Lin Wang was so cherished by  Taipei Zoo In that in 2004, he was immortalized in a life-size specimen credited to a taxidermist, Lin-Wen Lung.

#5

TIL Eighty percent of babies in Nigeria receive pre-chewed food, as do a quarter of infants in Gabon. Ethnographers have documented premastication on every continent and in every type of society from hunter-gatherers to farmers

On a trip to a society of forager-farmers in the Bolivian Amazon a few years ago, Melanie Martin asked a dozen Tsimane mothers to chew up their food and spit it into a cup — instead of their babies’ mouths. The Tsimane, like certain cultures around the world, feed their babies through premastication. When asked why they pre-chewed meals, responses varied.
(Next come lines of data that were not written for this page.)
theorem Frm.setInput_ctl (f : Frm) (i : RefInput) (r : RefIn) : (f.setInput i r).ctl = f.ctl := by
  cases i <;> rfl

theorem Chip.takeMark_keepsFrmCtl (c : Chip) (i : RefInput) (m : Mark) (n : Nat) : c.KeepsFrmCtl (c.takeMark i m n) := by
  unfold Chip.takeMark
  extract_lets f extra r f1
  have hf : f1.ctl = c.frm.ctl := Frm.setInput_ctl _ _ _
  split
  · exact ⟨hf, rfl, rfl⟩
  · refine .of_frm (f := f1.raise 7) hf (Chip.realign_keepsFrmCtl _ _)

theorem Chip.failover_keepsFrmCtl (c : Chip) : c.KeepsFrmCtl c.failover := by
  unfold Chip.failover
  dsimp only
  split
  · exact .of_frm (f := c.frm.failover) rfl (Chip.takeMark_keepsFrmCtl _ _ _ _)
  · exact ⟨rfl, rfl, rfl⟩

theorem Chip.inputBad_keepsFrmCtl (c : Chip) (i : RefInput) : c.KeepsFrmCtl (c.inputBad i) := by
  unfold Chip.inputBad
  extract_lets f r f0 f1
  have hf : f1.ctl = c.frm.ctl := by
    simp only [f1]
    split <;> exact Frm.setInput_ctl _ _ _
  split
  · split
    · exact .of_frm (f := f1) hf (Chip.failover_keepsFrmCtl _)
    · exact ⟨hf, rfl, rfl⟩
  · exact ⟨hf, rfl, rfl⟩

theorem Chip.writeFrmCtl_keeps (c : Chip) (w : Word) :
    Chip.KeepsFrmCtl { c with frm := { c.frm with ctl := CfgWord.of w } } (c.writeFrmCtl w) := by
  unfold Chip.writeFrmCtl
  extract_lets r c1 i c2
  have h2 : c1.KeepsFrmCtl c2 := by
    simp only [c2]
    split
    · exact c1.inputBad_keepsFrmCtl _
    · exact ⟨rfl, rfl, rfl⟩
  split
  · exact h2.trans (c2.inputBad_keepsFrmCtl i)
  · exact h2

theorem Chip.writeRteCtl_pkg (c : Chip) (w : Word) : (c.writeRteCtl w).pkg = c.pkg :=
  Chip.foldl_proj (·.pkg) (fun c l => c.modLink l (Link.routedBy w l)) (fun _ _ => rfl) allLinks _

theorem Chip.putDerate_none_eq (c : Chip) : ∃ pwr : Pwr, c.putDerate none = { c with pwr := pwr } ∧ pwr.ctl = c.pwr.ctl := by
  unfold Chip.putDerate
  split
  · exact ⟨c.pwr, rfl, rfl⟩
  · obtain ⟨ramp, hardAt, budget, h⟩ := c.liftTerm_pwr_eq (·.modPwr (fun p => { p with derate := none, derateNow := none }))
    exact ⟨_, h, rfl⟩
  · simp at *
  · simp at *

theorem Chip.writePwrCtl_keeps (c : Chip) (w : Word) : (c.writePwrCtl w).pwr.ctl = CfgWord.of w ∧ (c.writePwrCtl w).pkg = c.pkg := by
  unfold Chip.writePwrCtl
  extract_lets c1 c2
  have h2 : c2.pwr.ctl = CfgWord.of w ∧ c2.pkg = c.pkg := by
    simp only [c2]
    split
    · exact ⟨rfl, rfl⟩
    · rw [Chip.stopBallast_pwr, Chip.stopBallast_pkg]
      exact ⟨rfl, rfl⟩
  split
  · exact h2
  · obtain ⟨pwr, h, hctl⟩ := c2.putDerate_none_eq
    rw [h]
    exact ⟨hctl.trans h2.1, h2.2⟩

end Sys2Proof.Machine
end

section
/-! SUPPORT. Held configuration words: what a normal write makes of them, register by register (R425, R426, Table 16-4b). -/
namespace Sys2Proof.Machine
“They’re just making sure there’s nothing in that spoonful that is going to burn the kid’s mouth or choke them,” says Martin, who visited the group when she was a graduate student in anthropology at the University of California, Santa Barbara.

Martin is part of a small group of researchers actively studying — and sometimes even trying — this ancient feeding practice. Ethnographers have documented premastication on every continent and in every type of society from hunter-gatherers to farmers. It remains surprisingly common in parts of the world today. Eighty percent of babies in Nigeria receive pre-chewed food, as do a quarter of infants in Gabon. Field workers have observed the practice throughout East and South Asia. Among HIV-infected mothers in Argentina, Brazil, and Peru, many have heard of premastication, while 4 percent practice it. And in the United States, 1 in 7 caregivers— particularly black caregivers — report pre-chewing food.

Breast milk alone ceases to meet a baby’s nutritional needs around 6 months of age. But it takes up until about age 2 for babies to grow a full set of teeth. For over a year, babies occupy a nutritional gray zone. They can neither thrive on milk alone nor eat adult foods without modification such as blending, boiling or chopping. The rising popularity of baby-led weaning, or letting babies feed themselves from the adult table, partly circumvent these challenges. But foods rich in micronutrients that are a potential choking hazard, such as raw vegetables, chewy meats, and nuts, remain a difficulty.